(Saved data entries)
☆ ☆ ☆

/-- Queues stand as before where the host interface is as before. -/
theorem hasQueues.host {ctrl sq : Nat} {d d' : Dev} (h : hasQueues ctrl sq d) (e : d'.host = d.host) : hasQueues ctrl sq d' := by
  unfold hasQueues getCtrl at *
  rw [e]
  exact h

end Sys2Proof.Machine
end

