/-! ## modifyRt -/

@[simp] theorem modifyRt_tm (f : Runtime → Runtime) (d : Dev) : (modifyRt f d).tm = d.tm := rfl
@[simp] theorem modifyRt_freeCount (f : Runtime → Runtime) (d : Dev) : (modifyRt f d).freeCount = d.freeCount := rfl
@[simp] theorem modifyRt_out (f : Runtime → Runtime) (d : Dev) : (modifyRt f d).out = d.out := rfl
@[simp] theorem modifyRt_num (f : Runtime → Runtime) (d : Dev) : (modifyRt f d).num = d.num := rfl
@[simp] theorem modifyRt_oct (f : Runtime → Runtime) (d : Dev) : (modifyRt f d).oct = d.oct := rfl
@[simp] theorem modifyRt_wear (f : Runtime → Runtime) (d : Dev) : (modifyRt f d).wear = d.wear := rfl
@[simp] theorem modifyRt_fuses (f : Runtime → Runtime) (d : Dev) : (modifyRt f d).fuses = d.fuses := rfl
@[simp] theorem modifyRt_variant (f : Runtime → Runtime) (d : Dev) : (modifyRt f d).variant = d.variant := rfl
@[simp] theorem modifyRt_errLog (f : Runtime → Runtime) (d : Dev) : (modifyRt f d).errLog = d.errLog := rfl
@[simp] theorem modifyRt_vioLog (f : Runtime → Runtime) (d : Dev) : (modifyRt f d).vioLog = d.vioLog := rfl
@[simp] theorem modifyRt_gauge (f : Runtime → Runtime) (d : Dev) : (modifyRt f d).gauge = d.gauge := rfl
@[simp] theorem modifyRt_mem (f : Runtime → Runtime) (d : Dev) : (modifyRt f d).mem = d.mem := rfl
@[simp] theorem modifyRt_poisoned (f : Runtime → Runtime) (d : Dev) : (modifyRt f d).poisoned = d.poisoned := rfl
@[simp] theorem modifyRt_integ (f : Runtime → Runtime) (d : Dev) : (modifyRt f d).integ = d.integ := rfl
@[simp] theorem modifyRt_dram (f : Runtime → Runtime) (d : Dev) : (modifyRt f d).dram = d.dram := rfl
@[simp] theorem modifyRt_cores (f : Runtime → Runtime) (d : Dev) : (modifyRt f d).cores = d.cores := rfl
@[simp] theorem modifyRt_lineBufs (f : Runtime → Runtime) (d : Dev) : (modifyRt f d).lineBufs = d.lineBufs := rfl
@[simp] theorem modifyRt_eddy (f : Runtime → Runtime) (d : Dev) : (modifyRt f d).eddy = d.eddy := rfl
@[simp] theorem modifyRt_riffle (f : Runtime → Runtime) (d : Dev) : (modifyRt f d).riffle = d.riffle := rfl
@[simp] theorem modifyRt_txn (f : Runtime → Runtime) (d : Dev) : (modifyRt f d).txn = d.txn := rfl
@[simp] theorem modifyRt_host (f : Runtime → Runtime) (d : Dev) : (modifyRt f d).host = d.host := rfl
@[simp] theorem modifyRt_power (f : Runtime → Runtime) (d : Dev) : (modifyRt f d).power = d.power := rfl
@[simp] theorem modifyRt_fw (f : Runtime → Runtime) (d : Dev) : (modifyRt f d).fw = d.fw := rfl
@[simp] theorem modifyRt_weir (f : Runtime → Runtime) (d : Dev) : (modifyRt f d).weir = d.weir := rfl
@[simp] theorem modifyRt_keys (f : Runtime → Runtime) (d : Dev) : (modifyRt f d).keys = d.keys := rfl
@[simp] theorem modifyRt_media (f : Runtime → Runtime) (d : Dev) : (modifyRt f d).media = d.media := rfl
@[simp] theorem modifyRt_sess (f : Runtime → Runtime) (d : Dev) : (modifyRt f d).sess = d.sess := rfl
@[simp] theorem modifyRt_profiles (f : Runtime → Runtime) (d : Dev) : (modifyRt f d).profiles = d.profiles := rfl
@[simp] theorem modifyRt_reqs (f : Runtime → Runtime) (d : Dev) : (modifyRt f d).reqs = d.reqs := rfl
@[simp] theorem modifyRt_rt (f : Runtime → Runtime) (d : Dev) : (modifyRt f d).rt = f d.rt := rfl
@[simp] theorem modifyRt_aop (f : Runtime → Runtime) (d : Dev) : (modifyRt f d).aop = d.aop := rfl
@[simp] theorem modifyRt_cas (f : Runtime → Runtime) (d : Dev) : (modifyRt f d).cas = d.cas := rfl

☆ ☆ ☆

WHAT IS BEING ASKED = Copy each line above holding "hasQueues".

TASK RESULT =
theorem hasQueues.host {ctrl sq : Nat} {d d' : Dev} (h : hasQueues ctrl sq d) (e : d'.host = d.host) : hasQueues ctrl sq d' := by
  unfold hasQueues getCtrl at *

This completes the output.